Everyone went back to Conster after the funeral. Sir John’s will had already been read by the solicitors. It presented no difficulties—the whole estate went to Peter Alard and his heirs; in the event of his dying without male issue, to Gervase. The will had been made shortly after the death of George.
Gervase knew that now the time had come when he must face his family. They were all there at tea, except Vera—who was still unable to leave her room—and he could tell by a certain furtive expectancy in some and uneasiness in others that a crisis was impending. Doris was the head of the expectant group, Jenny of the uneasy ones. Doris had never looked more unlike the hysterical, dishevelled woman who had wept for Sir John. In her new black frock, and her hat with the plumes that swept down to her shoulders—powdered, rouged, salved, pencilled and henna’d into elegance if not into beauty, she seemed to have gathered up in herself all the pomp and circumstance of the Alards. There was not much of it to be seen in Lady Alard’s weary preoccupation with the burnt scones, in Rose’s glancing survey of the other women’s clothes, in Mary’s rather colourless smartness, in Jenny’s restlessness or her husband’s awkwardness—he had carried his first top-hat into the drawing-room, and put it, with his gloves inside it, on the floor between his large feet—and there was certainly nothing of it in the present holder of the title, sitting with his arms folded and thrust up the sleeves of his habit, his shoulders hunched as with a sense of battles to come.

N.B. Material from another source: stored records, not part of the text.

/-- 43_transfer.md section 6: XCH, LAS, LAC and LAT read the byte at Z over the bus and write it over the
bus, and Rd takes the byte read; where Z addresses Rd itself, Rd keeps its value. Hooks that only
answer (their calls are seen in the model's own `calls`, log 5), or none. -/
def Obligations.ReadModifyWrite : Prop :=
  ∀ (s : State) (d : Reg), let z := (s.pair 30).toNat; let v := readValue s z
    z < s.cfg.dataSize → SilentRead s z → SilentWrite (afterRead s z) z →
    ∀ p ∈ [(Instr.xch d, s.reg d), (Instr.las d, v ||| s.reg d),
           (Instr.lac d, v &&& (0xFF - s.reg d)), (Instr.lat d, v ^^^ s.reg d)],
      ∃ t, exec p.1 s = .next t ∧ Advances 1 2 s t ∧
        Called (writeCall s p.2 (s.byte z) z 0xFF ++ readCall s z) s t ∧ t.reg d = v ∧
        (z ≠ d.toNat → stores (afterRead s z) z → t.byte z = p.2) ∧
        (z ≠ d.toNat → ¬stores (afterRead s z) z → t.byte z = s.byte z) ∧
        DataFrame [d.toNat, z] s t

/-! ## Control transfer -/

/-- 41_branch.md section 1: RJMP, IJMP, EIJMP and JMP; targets are words mod L and no data byte
changes. -/
def Obligations.Jumps : Prop :=
  ∀ (s : State) (k : BitVec 12) (k22 : BitVec 22), 0 < s.cfg.progWords →
    ∀ p ∈ [(Instr.rjmp k, (s.pc : Int) + k.toInt + 1, 2),
           (Instr.ijmp, ((s.pair 30).toNat : Int), 2),
           (Instr.eijmp, ((s.byte 0x5C).toNat * 65536 + (s.pair 30).toNat : Int), 2),
           (Instr.jmp k22, (k22.toNat : Int), 3)],
      ∃ t, exec p.1 s = .next t ∧ GoesTo p.2.1 p.2.2 s t ∧ Quiet s t ∧ DataFrame [] s t

/-- 41_branch.md section 2: RCALL, ICALL, EICALL and CALL push the address of the instruction after them,
not reduced, and go to their target; cycles by PC mode. -/
def Obligations.Calls : Prop :=
  ∀ (s : State) (k : BitVec 12) (k22 : BitVec 22), 0 < s.cfg.progWords → RoomToPush s →
    let m := if s.cfg.pc22 then 1 else 0
    ∀ p ∈ [(Instr.rcall k, s.pc + 1, (s.pc : Int) + k.toInt + 1, 3 + m),
           (Instr.icall, s.pc + 1, ((s.pair 30).toNat : Int), 3 + m),
           (Instr.eicall, s.pc + 1, ((s.byte 0x5C).toNat * 65536 + (s.pair 30).toNat : Int), 4),
           (Instr.call k22, s.pc + 2, (k22.toNat : Int), 4 + m)],
      ∃ t, exec p.1 s = .next t ∧ GoesTo p.2.2.1 p.2.2.2 s t ∧ Quiet s t ∧
        ∀ x, t.byte x = afterPush s p.2.1 x

/-- 41_branch.md section 2: RET and RETI go to the popped address and move SP above it; RETI sets I and
no other flag, RET none. -/
def Obligations.Returns : Prop :=
  ∀ s : State, 0 < s.cfg.progWords → RoomToPop s →
    let n := 4 + (if s.cfg.pc22 then 1 else 0)
    (∃ t, exec .ret s = .next t ∧ GoesTo (returnAddress s) n s t ∧ Quiet s t ∧
      t.sp.toNat = (s.sp.toNat + s.cfg.pcBytes) % 65536 ∧ DataFrame [0x5D, 0x5E] s t) ∧
    (∃ t, exec .reti s = .next t ∧ GoesTo (returnAddress s) n s t ∧ Quiet s t ∧
      t.sp.toNat = (s.sp.toNat + s.cfg.pcBytes) % 65536 ∧ DataFrame [0x5D, 0x5E, 0x5F] s t ∧
      t.flag .I = true ∧ FlagFrame [.I] s t)

/-- 41_branch.md section 2 and 60_exceptions.md section 3: a RET right after a CALL continues behind the
call, and a RETI right after a dispatch continues at the interrupted word with I set, when the stack
lies inside the data space and clear of the registers SP and SREG live in. -/
def Obligations.CallReturnRoundTrip : Prop :=
  ∀ (s : State) (k : BitVec 22) (a : Nat), 0 < s.cfg.progWords → s.pc < s.cfg.progWords →
    s.cfg.progWords ≤ 2 ^ 22 → s.cfg.pcBytes ≤ s.sp.toNat → s.sp.toNat < s.cfg.dataSize →
    (∀ j < s.cfg.pcBytes, s.sp.toNat - j < 0x5D ∨ 0x5F < s.sp.toNat - j) →
    (s.pc + 2 < 65536 ∨ s.cfg.pc22 = true →
      ∃ t u, exec (.call k) s = .next t ∧ exec .ret t = .next u ∧
        u.pc = (s.pc + 2) % s.cfg.progWords ∧ u.sp = s.sp) ∧
    (∃ t u, dispatch a s = .ok t ∧ exec .reti t = .next u ∧ u.pc = s.pc ∧ u.sp = s.sp ∧
      u.flag .I = true)

/-- 30_encoding.md section 4 and 41_branch.md sections 3 and 4: CPSE, SBRC, SBRS, SBIC and SBIS run on when
their condition fails, and skip the next instruction, one word or two, when it holds. SBIC and SBIS
read the I/O byte over the bus: a hook that only answers (its call is seen in the model's own
`calls`, log 5), or none. -/
def Obligations.Skips : Prop :=
  ∀ (s : State) (d r : Reg) (b : BitVec 3) (A : BitVec 5), let a := A.toNat + 0x20
    SkipRule (.cpse d r) (decide (s.reg d = s.reg r)) [] s ∧
    SkipRule (.sbrc r b) (!(s.reg r).getLsbD b.toNat) [] s ∧
    SkipRule (.sbrs r b) ((s.reg r).getLsbD b.toNat) [] s ∧
    (a < s.cfg.dataSize → SilentRead s a →
      SkipRule (.sbic A b) (!(readValue s a).getLsbD b.toNat) (readCall s a) s ∧
      SkipRule (.sbis A b) ((readValue s a).getLsbD b.toNat) (readCall s a) s)

/-- 41_branch.md section 5: BRBS and BRBC. -/
def Obligations.Branches : Prop :=
  ∀ (s : State) (n : BitVec 3) (k : BitVec 7), 0 < s.cfg.progWords →
    ∀ p ∈ [(Instr.brbs n k, true), (Instr.brbc n k, false)],
      ∃ t, exec p.1 s = .next t ∧ Quiet s t ∧ DataFrame [] s t ∧
        if s.sreg.getLsbD n.toNat = p.2 then GoesTo ((s.pc : Int) + k.toInt + 1) 2 s t
        else Advances 1 1 s t

/-! ## MCU control, and where instructions stop -/

/-- 44_mcu_control.md, 43_transfer.md section 4 and 30_encoding.md section 5: NOP, SLEEP, BREAK, DES, SPM
and SPM Z+ run on in 1 cycle and change nothing; WDR too, but for the one notification it makes,
which a watchdog that does nothing leaves at that (seen in the model's own `calls`, log 5). -/
def Obligations.NoOperations : Prop :=
  ∀ (s : State) (K : BitVec 4),
    (∀ i ∈ [Instr.nop, .sleep, .brk, .des K, .spm, .spmZP],
      ∃ t, exec i s = .next t ∧ RunsOn 1 [] [] s t) ∧
    (s.watchdog = false ∨ Silent s → ∃ t, exec .wdr s = .next t ∧ Advances 1 1 s t ∧
      DataFrame [] s t ∧ SameBuild s t ∧ t.pending = s.pending ∧ t.events = s.events ∧
      t.calls = .watchdogReset :: s.calls)

/-- 30_encoding.md section 5: the operand combinations that are undefined stop with their fault, whatever
the state. -/
def Obligations.UndefinedCombinations : Prop :=
  ∀ (s : State) (d : Reg),
    ∀ p ∈ [(Instr.ldXP d, 26), (Instr.ldMX d, 26), (Instr.stXP d, 26), (Instr.stMX d, 26),
           (Instr.ldYP d, 28), (Instr.ldMY d, 28), (Instr.stYP d, 28), (Instr.stMY d, 28),
           (Instr.ldZP d, 30), (Instr.ldMZ d, 30), (Instr.stZP d, 30), (Instr.stMZ d, 30),
           (Instr.lpmZP d, 30), (Instr.elpmZP d, 30)],
      (d.toNat = p.2 ∨ d.toNat = p.2 + 1) → exec p.1 s = .fault .undefinedCombination

/-- 20_memory.md sections 1 and 3: a load, a store or a read-modify-write at DATA_SIZE or beyond, and a
push or a pop that leaves the data space, stop with the fault of the first address outside; an LPM or an
ELPM whose word is at L or beyond stops with the fault of that word. -/
def Obligations.OutOfRangeAccesses : Prop :=
  ∀ (s : State) (d : Reg) (q : BitVec 6) (k : Word) (k12 : BitVec 12) (k22 : BitVec 22),
    (∀ p ∈ [(Instr.ldX d, (s.pair 26).toNat), (Instr.ldY d, (s.pair 28).toNat),
            (Instr.ldZ d, (s.pair 30).toNat), (Instr.lddY d q, (s.pair 28).toNat + q.toNat),
            (Instr.lddZ d q, (s.pair 30).toNat + q.toNat), (Instr.lds d k, k.toNat),
            (Instr.stX d, (s.pair 26).toNat), (Instr.stY d, (s.pair 28).toNat),
            (Instr.stZ d, (s.pair 30).toNat), (Instr.stdY q d, (s.pair 28).toNat + q.toNat),
            (Instr.stdZ q d, (s.pair 30).toNat + q.toNat), (Instr.sts k d, k.toNat),
            (Instr.xch d, (s.pair 30).toNat), (Instr.las d, (s.pair 30).toNat),
            (Instr.lac d, (s.pair 30).toNat), (Instr.lat d, (s.pair 30).toNat),
            (Instr.push d, s.sp.toNat), (Instr.pop d, s.sp.toNat + 1)],
      s.cfg.dataSize ≤ p.2 → exec p.1 s = .fault (.dataOutOfRange p.2)) ∧
    (∀ p ∈ [(Instr.ldXP d, 26), (Instr.stXP d, 26), (Instr.ldYP d, 28), (Instr.stYP d, 28),
            (Instr.ldZP d, 30), (Instr.stZP d, 30)],
      d.toNat ≠ p.2 → d.toNat ≠ p.2 + 1 → s.cfg.dataSize ≤ (s.pair p.2).toNat →
      exec p.1 s = .fault (.dataOutOfRange (s.pair p.2).toNat)) ∧
    (∀ p ∈ [(Instr.ldMX d, 26), (Instr.stMX d, 26), (Instr.ldMY d, 28), (Instr.stMY d, 28),
            (Instr.ldMZ d, 30), (Instr.stMZ d, 30)], let a := ((s.pair p.2).toNat + 65535) % 65536
      d.toNat ≠ p.2 → d.toNat ≠ p.2 + 1 → s.cfg.dataSize ≤ a →
      exec p.1 s = .fault (.dataOutOfRange a)) ∧
    (∀ i ∈ [Instr.rcall k12, .icall, .eicall, .call k22], ¬RoomToPush s →
      exec i s = .fault (.dataOutOfRange
        (if s.cfg.dataSize ≤ s.sp.toNat then s.sp.toNat else -1))) ∧
    (∀ i ∈ [Instr.ret, .reti], ¬RoomToPop s →
      exec i s = .fault (.dataOutOfRange (max (s.sp.toNat + 1) s.cfg.dataSize : Nat))) ∧
    (let z := (s.pair 30).toNat; let e := (s.byte 0x5B).toNat * 65536 + z
      (∀ p ∈ [(Instr.lpm, z), (Instr.lpmZ d, z), (Instr.elpm, e), (Instr.elpmZ d, e)],
        s.cfg.progWords ≤ p.2 / 2 → exec p.1 s = .fault (.progOutOfRange (p.2 / 2))) ∧
      (∀ p ∈ [(Instr.lpmZP d, z), (Instr.elpmZP d, e)], d.toNat < 30 →
        s.cfg.progWords ≤ p.2 / 2 → exec p.1 s = .fault (.progOutOfRange (p.2 / 2))))
end

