-- ==== Sys2Proof/Laws/Decode.lean ====
section
/-! SUPPORT. The laws of decoding: two rows of the opcode table never match one word (30_encoding.md
R154), and for each layout, its fixed bits and its fields (R151, R152). -/

namespace Sys2Proof

/-! ### Rows -/

/-- Two rows differ in a bit both fix. -/
def Row.apart (r r' : Row) : Bool := (r.bits ^^^ r'.bits) &&& (r.mask &&& r'.mask) != 0

theorem Row.not_matches_of_apart {r r' : Row} {w : Word} (h : r.apart r' = true)
    (hm : r'.matches w = true) : r.matches w = false := by
  rw [Bool.eq_false_iff]
  intro hr
  simp only [Row.matches, beq_iff_eq] at hr hm
  simp only [Row.apart, bne_iff_ne, ne_eq] at h
  apply h
  rw [← hr, ← hm]
  ext i hi
  simp only [BitVec.ofNat_eq_ofNat, BitVec.getElem_and, BitVec.getElem_xor, BitVec.getElem_zero]
  cases w[i] <;> cases r.mask[i] <;> cases r'.mask[i] <;> rfl

theorem find_row {l l' : List Row} {r : Row} {w : Word} (h : ∀ x ∈ l, x.matches w = false)
    (hr : r.matches w = true) : (l ++ r :: l').find? (fun x => x.matches w) = some r := by
  induction l with
  | nil => simp [hr]
  | cons x l ih =>
    rw [List.cons_append, List.find?_cons_of_neg (by simp [h x (by simp)])]
    exact ih fun y hy => h y (by simp [hy])

/-- The row a word matches is the row the decoder takes, when every row before it fixes a bit
differently. -/
theorem decode_of_row {l l' : List Row} {r : Row} {w w2 : Word} (ht : opcodeTable = l ++ r :: l')
    (ha : ∀ x ∈ l, x.apart r = true) (hr : r.matches w = true) :
    decode w w2 = .ok (r.instr w w2) := by
  rw [decode, ht, find_row (fun x hx => Row.not_matches_of_apart (ha x hx) hr) hr]

/-- The row at place `k` of the table, when every row before it fixes a bit differently. -/
theorem decode_of_place (k : Nat) {r : Row} {w w2 : Word} (hk : opcodeTable[k]? = some r)
    (ha : (opcodeTable.take k).all (fun x => x.apart r) = true) (hr : r.matches w = true) :
    decode w w2 = .ok (r.instr w w2) := by
  obtain ⟨hlt, hget⟩ := List.getElem?_eq_some_iff.mp hk
  refine decode_of_row (l := opcodeTable.take k) (l' := opcodeTable.drop (k + 1)) ?_
    (fun x hx => List.all_eq_true.mp ha x hx) hr
  rw [← hget, ← List.drop_eq_getElem_cons hlt, List.take_append_drop]

/-- The row at place `k` of the table, when the rows before it that fix no bit differently (the LD or
ST row of an LDD or STD word) do not match either. -/
theorem decode_of_place_not (k : Nat) {r : Row} {w w2 : Word} (hk : opcodeTable[k]? = some r)
    (ha : ∀ x ∈ opcodeTable.take k, x.apart r = true ∨ x.matches w = false)
    (hr : r.matches w = true) : decode w w2 = .ok (r.instr w w2) := by
  obtain ⟨hlt, hget⟩ := List.getElem?_eq_some_iff.mp hk
  have ht : opcodeTable = opcodeTable.take k ++ r :: opcodeTable.drop (k + 1) := by
    rw [← hget, ← List.drop_eq_getElem_cons hlt, List.take_append_drop]
  rw [decode, ht, find_row (fun x hx => ?_) hr]
  exact (ha x hx).elim (fun h => Row.not_matches_of_apart h hr) id

/-- A word that some row matches is decoded by the first such row. -/
theorem decode_eq_ok {w w2 : Word} {i : Instr} :
    decode w w2 = .ok i ↔
      ∃ r, opcodeTable.find? (fun r => r.matches w) = some r ∧ i = r.instr w w2 := by
  unfold decode
  split <;> rename_i h <;> simp [h, eq_comm]

/-! ### The layouts: fixed bits and fields -/


theorem encRR_mask (o : BitVec 6) (d r : Reg) : encRR o d r &&& 0xfc00 = o ++ 0#10 := by
  apply BitVec.eq_of_getLsbD_eq
  intro i hi
  interval_cases i <;>
    simp only [encRR, BitVec.getLsbD_and, BitVec.getLsbD_append] <;>
    simp [-BitVec.getLsbD_eq_getElem]
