/-- Every well-formed instruction's words match its row of the table and no row before it. -/
theorem decodesBack (i : Instr) (h : WellFormed i) : DecodesBack i := by
  cases i with
  | adc d r => exact decodesBack_RR 0 0x1c00 .adc
  | add d r => exact decodesBack_RR 1 0x0c00 .add
  | adiw d K => exact decodesBack_IW 2 0x9600 .adiw h
  | and d r => exact decodesBack_RR 3 0x2000 .and
  | andi d K => exact decodesBack_RK 4 0x7000 .andi h
  | asr d => exact decodesBack_R1 5 0x9405 .asr
  | bclr n => exact decodesBack_S 6 0x9488 .bclr
  | bld d b => exact decodesBack_RB 7 0xf800 .bld
  | brbc n k => exact decodesBack_BR 8 0xf400 .brbc
  | brbs n k => exact decodesBack_BR 9 0xf000 .brbs
  | brk => exact decodesBack_0 10 0x9598 .brk
  | bset n => exact decodesBack_S 11 0x9408 .bset
  | bst d b => exact decodesBack_RB 12 0xfa00 .bst
  | call k => exact decodesBack_ABS 13 0x940e .call
  | cbi A b => exact decodesBack_IOB 14 0x9800 .cbi
  | com d => exact decodesBack_R1 15 0x9400 .com
  | cp d r => exact decodesBack_RR 16 0x1400 .cp
  | cpc d r => exact decodesBack_RR 17 0x0400 .cpc
  | cpi d K => exact decodesBack_RK 18 0x3000 .cpi h
  | cpse d r => exact decodesBack_RR 19 0x1000 .cpse
  | dec d => exact decodesBack_R1 20 0x940a .dec
  | des K => exact decodesBack_K4 21 0x940b .des
  | eicall => exact decodesBack_0 22 0x9519 .eicall
  | eijmp => exact decodesBack_0 23 0x9419 .eijmp
  | elpm => exact decodesBack_0 24 0x95d8 .elpm
  | elpmZ d => exact decodesBack_R1 25 0x9006 .elpmZ
  | elpmZP d => exact decodesBack_R1 26 0x9007 .elpmZP
  | eor d r => exact decodesBack_RR 27 0x2400 .eor
  | fmul d r => exact decodesBack_R3 28 0x0308 .fmul h
  | fmuls d r => exact decodesBack_R3 29 0x0380 .fmuls h
  | fmulsu d r => exact decodesBack_R3 30 0x0388 .fmulsu h
  | icall => exact decodesBack_0 31 0x9509 .icall
  | ijmp => exact decodesBack_0 32 0x9409 .ijmp
  | inIo d A => exact decodesBack_IO 33 0xb000 .inIo
  | inc d => exact decodesBack_R1 34 0x9403 .inc
  | jmp k => exact decodesBack_ABS 35 0x940c .jmp
  | lac d => exact decodesBack_R1 36 0x9206 .lac
  | las d => exact decodesBack_R1 37 0x9205 .las
  | lat d => exact decodesBack_R1 38 0x9207 .lat
  | ldi d K => exact decodesBack_RK 39 0xe000 .ldi h
  | lds d k => exact decodesBack_R1_two 40 0x9000 .lds
  | ldX d => exact decodesBack_R1 41 0x900c .ldX
  | ldXP d => exact decodesBack_R1 42 0x900d .ldXP
  | ldMX d => exact decodesBack_R1 43 0x900e .ldMX
  | ldY d => exact decodesBack_R1 44 0x8008 .ldY
  | ldYP d => exact decodesBack_R1 45 0x9009 .ldYP
  | ldMY d => exact decodesBack_R1 46 0x900a .ldMY
  | lddY d q => exact decodesBack_Q 47 0x8008 .lddY h
  | ldZ d => exact decodesBack_R1 48 0x8000 .ldZ
  | ldZP d => exact decodesBack_R1 49 0x9001 .ldZP
  | ldMZ d => exact decodesBack_R1 50 0x9002 .ldMZ
  | lddZ d q => exact decodesBack_Q 51 0x8000 .lddZ h
  | lpm => exact decodesBack_0 52 0x95c8 .lpm
  | lpmZ d => exact decodesBack_R1 53 0x9004 .lpmZ
  | lpmZP d => exact decodesBack_R1 54 0x9005 .lpmZP
  | lsr d => exact decodesBack_R1 55 0x9406 .lsr
  | mov d r => exact decodesBack_RR 56 0x2c00 .mov
  | movw d r => exact decodesBack_W 57 0x0100 .movw h
  | mul d r => exact decodesBack_RR 58 0x9c00 .mul
  | muls d r => exact decodesBack_R4 59 0x0200 .muls h
  | mulsu d r => exact decodesBack_R3 60 0x0300 .mulsu h
  | neg d => exact decodesBack_R1 61 0x9401 .neg
  | nop => exact decodesBack_0 62 0x0000 .nop
  | or d r => exact decodesBack_RR 63 0x2800 .or
  | ori d K => exact decodesBack_RK 64 0x6000 .ori h
  | outIo A r => exact decodesBack_IO 65 0xb800 (fun d A => .outIo A d)
  | pop d => exact decodesBack_R1 66 0x900f .pop
  | push r => exact decodesBack_R1 67 0x920f .push
  | rcall k => exact decodesBack_REL 68 0xd000 .rcall
  | ret => exact decodesBack_0 69 0x9508 .ret
  | reti => exact decodesBack_0 70 0x9518 .reti
  | rjmp k => exact decodesBack_REL 71 0xc000 .rjmp
  | ror d => exact decodesBack_R1 72 0x9407 .ror
  | sbc d r => exact decodesBack_RR 73 0x0800 .sbc
  | sbci d K => exact decodesBack_RK 74 0x4000 .sbci h
  | sbi A b => exact decodesBack_IOB 75 0x9a00 .sbi
  | sbic A b => exact decodesBack_IOB 76 0x9900 .sbic
  | sbis A b => exact decodesBack_IOB 77 0x9b00 .sbis
  | sbiw d K => exact decodesBack_IW 78 0x9700 .sbiw h
  | sbrc r b => exact decodesBack_RB 79 0xfc00 .sbrc
  | sbrs r b => exact decodesBack_RB 80 0xfe00 .sbrs
  | sleep => exact decodesBack_0 81 0x9588 .sleep
  | spm => exact decodesBack_0 82 0x95e8 .spm
  | spmZP => exact decodesBack_0 83 0x95f8 .spmZP
  | sts k r => exact decodesBack_R1_two 84 0x9200 (fun d k => .sts k d)
  | stX r => exact decodesBack_R1 85 0x920c .stX
  | stXP r => exact decodesBack_R1 86 0x920d .stXP
  | stMX r => exact decodesBack_R1 87 0x920e .stMX
  | stY r => exact decodesBack_R1 88 0x8208 .stY
  | stYP r => exact decodesBack_R1 89 0x9209 .stYP
  | stMY r => exact decodesBack_R1 90 0x920a .stMY
  | stdY q r => exact decodesBack_Q 91 0x8208 (fun d q => .stdY q d) h
  | stZ r => exact decodesBack_R1 92 0x8200 .stZ
  | stZP r => exact decodesBack_R1 93 0x9201 .stZP
  | stMZ r => exact decodesBack_R1 94 0x9202 .stMZ
  | stdZ q r => exact decodesBack_Q 95 0x8200 (fun d q => .stdZ q d) h
  | sub d r => exact decodesBack_RR 96 0x1800 .sub
  | subi d K => exact decodesBack_RK 97 0x5000 .subi h
  | swap d => exact decodesBack_R1 98 0x9402 .swap
  | wdr => exact decodesBack_0 99 0x95a8 .wdr
  | xch d => exact decodesBack_R1 100 0x9204 .xch
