-- ==== Sys2Proof/Machine/Flags.lean ====
section
/-!
DEFINITION. The condition flags: their bits, the conditions of BR, and every computation of them (R72, R73,
R111 to R113).
-/
namespace Sys2Proof.Machine

/-- The flags of a split, by name: E V C N Z from bit 4 down (R72). -/
structure Flags where
  z : Bool
  n : Bool
  c : Bool
  v : Bool
  e : Bool
  deriving DecidableEq, Repr

/-- The flags of a CC value (R72). -/
def flagsOf (cc : BitVec 5) : Flags :=
  ⟨cc.getLsbD 0, cc.getLsbD 1, cc.getLsbD 2, cc.getLsbD 3, cc.getLsbD 4⟩

/-- The CC value of flags (R72). -/
def Flags.cc (f : Flags) : BitVec 5 :=
  BitVec.ofBool f.e ++ BitVec.ofBool f.v ++ BitVec.ofBool f.c ++ BitVec.ofBool f.n ++ BitVec.ofBool f.z

/-- Whether a condition code of BR is met (R73). -/
def Flags.meets (f : Flags) (code : Nat) : Bool :=
  match code with
  | 0 => true
  | 1 => f.z
  | 2 => !f.z
  | 3 => f.n
  | 4 => !f.n
  | 5 => f.c
  | 6 => !f.c
  | 7 => f.v
  | 8 => !f.v
  | 9 => f.c && !f.z
  | 10 => !f.c || f.z
  | 11 => f.n == f.v
  | 12 => f.n != f.v
  | 13 => !f.z && f.n == f.v
  | 14 => f.z || f.n != f.v
  | 15 => f.e
  | 16 => !f.e
  | _ => false

/-- UCMP's flags from x - y; E stays (R113). -/
def ucmpFlags (old : Flags) (x y : Word) : Flags :=
  let d := x - y
  let s : Int := x.toInt - y.toInt
  { z := x == y, n := d.msb, c := decide (y ≤ x), v := decide (s < -2147483648 ∨ 2147483647 < s), e := old.e }

/-- UFCMP's flags; E stays (R113). -/
def ufcmpFlags (old : Flags) (x y : Word) : Flags :=
  if (fp x).isNan || (fp y).isNan then { z := false, n := false, c := true, v := true, e := old.e }
  else if (fp x).lt (fp y) then { z := false, n := true, c := false, v := false, e := old.e }
  else if (fp x).eq (fp y) then { z := true, n := false, c := true, v := false, e := old.e }
  else { z := false, n := false, c := true, v := false, e := old.e }

/-- A group with the CC of one of its splits replaced (R72). -/
def Group.setCc (g : Group) (label : Nat) (cc : BitVec 5) : Group :=
  { g with splits := g.splits.map fun (x : Split) => if x.label == label then { x with cc := cc } else x }

/-- CC.Z of a split set, its other flags kept (R111, R246). -/
def Group.setZ (g : Group) (label : Nat) (z : Bool) : Group :=
  { g with splits := g.splits.map fun (x : Split) =>
      if x.label == label then { x with cc := { flagsOf x.cc with z := z }.cc } else x }

/-- CC.E of a split set: a read of a closed port (R344). -/
def Group.setE (g : Group) (label : Nat) : Group :=
  { g with splits := g.splits.map fun (x : Split) =>
      if x.label == label then { x with cc := { flagsOf x.cc with e := true }.cc } else x }

end Sys2Proof.Machine
end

Gervase considered that the sooner the row was over the better; so, as no one seemed inclined to begin it, he decided to start it himself.
“Mother, dear, do you think you could lend me five shillings?—At least I’d better say give it to me, for I don’t suppose there’s the slightest chance of your ever seeing it again.”
“Yes, dear—but why ... I don’t understand.”
“Well, I’ve only got eighteenpence left from the money Father Peter gave me to come here, and the third class fare to Brighton is six and six.”
“Gervase,” shrieked Doris—“you’re not going back to that place!”
“My dear, what else did you expect?”
“But you won’t stay there—you won’t go on being a monk—you won’t refuse to be Sir Gervase Alard!”
“I haven’t even begun to be a monk, and, according to the solicitors, I’ll have to go on being Sir Gervase Alard to the end of my days—but I’m going to stay there.”